The subsequent RPIW looked at how clinics are run and has led to standardisation on how they are set up and the numbers of patients seen, as well as requiring all patients to be booked in. Mr Hardy acknowledges that some clinicians – those not directly involved in the RPIW – have kicked back against some changes. ‘We were told to expect that,’ he says. ‘You just need to work through it – we are doing this because it is best for patients.’

As with Leeds, UHCW’s approach is to keep the Virginia Mason work separate from cost improvement programmes. ‘Virginia Mason chief executive Gary Kaplan talks about how the path to low-cost healthcare is the same path to high-quality healthcare,’ says Mr Hardy. ‘And we have deliberately not attributed any cost savings to this programme, although we know it will drive efficiencies.’ But if the improvement work identifies savings that can be realised, service units can use these against their cost improvement targets. ‘It is that way around,’ Mr Hardy says.

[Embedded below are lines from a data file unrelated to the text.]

/-- A word that matches a row selects that row's command. -/
theorem decode_of_row {r : OpRow} (hr : r ∈ opcodeMap) (h : r.hits w = true) :
    ∃ i, decode w = .ok i ∧ i.mnemonic = r.mnemonic := by
  obtain ⟨hencCtl, hencDat, hpopcnt, hbyteimb, hrddisp, hrdlast, hinit⟩ := opcodeMap_hits w
  simp only [opcodeMap, List.mem_cons, List.not_mem_nil, or_false] at hr
  obtain rfl | rfl | rfl | rfl | rfl | rfl | rfl := hr
  · obtain ⟨hop, hde⟩ := hencCtl.1 h
    exact ⟨_, decode_encCtl hop hde, rfl⟩
  · obtain ⟨hop, hde⟩ := hencDat.1 h
    exact ⟨_, decode_encDat hop hde, rfl⟩
  · obtain ⟨hop, hmid⟩ := hpopcnt.1 h
    exact ⟨_, decode_popcnt hop hmid, rfl⟩
  · obtain ⟨hop, hmid⟩ := hbyteimb.1 h
    exact ⟨_, decode_byteimb hop hmid, rfl⟩
  · obtain ⟨hop, hlow⟩ := hrddisp.1 h
    exact ⟨_, decode_rddisp hop hlow, rfl⟩
  · obtain ⟨hop, hlow⟩ := hrdlast.1 h
    exact ⟨_, decode_rdlast hop hlow, rfl⟩
  · obtain ⟨hop, hlow⟩ := hinit.1 h
    exact ⟨_, decode_init hop hlow, rfl⟩

/-- A row of the opcode map is known by its mnemonic. -/
theorem opcodeMap_mnemonic_injective : ∀ r ∈ opcodeMap, ∀ r' ∈ opcodeMap, r.mnemonic = r'.mnemonic → r = r' := by
  decide

/-- No word matches two rows: both would be the row of the one command it selects. -/
theorem opcodeMap_exclusive {r r' : OpRow} (hr : r ∈ opcodeMap) (hr' : r' ∈ opcodeMap) (h : r.hits w = true)
    (h' : r'.hits w = true) : r = r' := by
  obtain ⟨i, hi, hm⟩ := decode_of_row hr h
  obtain ⟨j, hj, hm'⟩ := decode_of_row hr' h'
  cases hi.symm.trans hj
  exact opcodeMap_mnemonic_injective r hr r' hr' (hm.symm.trans hm')

/-- A word matches no row exactly when it selects no command. -/
theorem no_row_iff_reserved : (∀ r ∈ opcodeMap, r.hits w = false) ↔ ∃ e, decode w = .error e := by
  constructor
  · intro hnone
    cases hd : decode w with
    | error e => exact ⟨e, rfl⟩
    | ok i =>
      obtain ⟨r, hr, hit, _⟩ := row_of_decode hd
      exact absurd hit (by simp [hnone r hr])
  · rintro ⟨e, he⟩ r hr
    cases hit : r.hits w with
    | false => rfl
    | true =>
      obtain ⟨i, hi, _⟩ := decode_of_row hr hit
      cases he.symm.trans hi

/-- Settles O3: a row and the decoder agree both ways, and the decoder selects one command. -/
theorem opcodeMapSelectsOneCommand : Obligations.OpcodeMapSelectsOneCommand := by
  refine ⟨rfl, fun w => ⟨?exclusive, ?rowOfCommand, ?commandOfRow, no_row_iff_reserved⟩⟩
  case exclusive => exact fun r hr r' hr' h h' => opcodeMap_exclusive hr hr' h h'
  case rowOfCommand => exact fun i h => row_of_decode h
  case commandOfRow => exact fun r hr h => decode_of_row hr h

/-- Settles O6: the decoder on nine literal words. -/
theorem specWordsDecode : Obligations.SpecWordsDecode := by
  unfold Obligations.SpecWordsDecode
  decide

end Sys2Proof
end

section
/-! SUPPORT. The number of a packed word (30_encoding.md R42). -/

namespace Sys2Proof

/-- The fields of a word do not overflow it when they are shifted into place. -/
theorem packWord_toNat (op : BitVec 3) (de : BitVec 1) (c : Ctrl) (x : Byte) :
    (packWord op de c x).toNat = (op.toNat <<< 11) ||| (de.toNat <<< 10) ||| (c.toNat <<< 8) ||| x.toNat := by
  have hop := op.isLt
  have hde := de.isLt
  have hc := c.isLt
  have hx := x.isLt
  simp only [packWord, BitVec.toNat_or, BitVec.toNat_shiftLeft, BitVec.toNat_setWidth, Nat.shiftLeft_eq]
  simp (disch := omega) only [Nat.mod_eq_of_lt]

The trust has three value streams – ophthalmology, incident reporting and theatres – and expects to undertake six or seven RPIWs this calendar year, spreading learning across the trust where it can.

Other areas are keen to get involved, with services such as maternity pitching to be the next value stream. Mr Hardy says: ‘A clear message from Virginia Mason is that it is very disciplined. You can’t do everything at the same time; you do things steadily and let it build. At the end of five years, not every part of the hospital will have been directly involved, but every part of the hospital will have been affected.’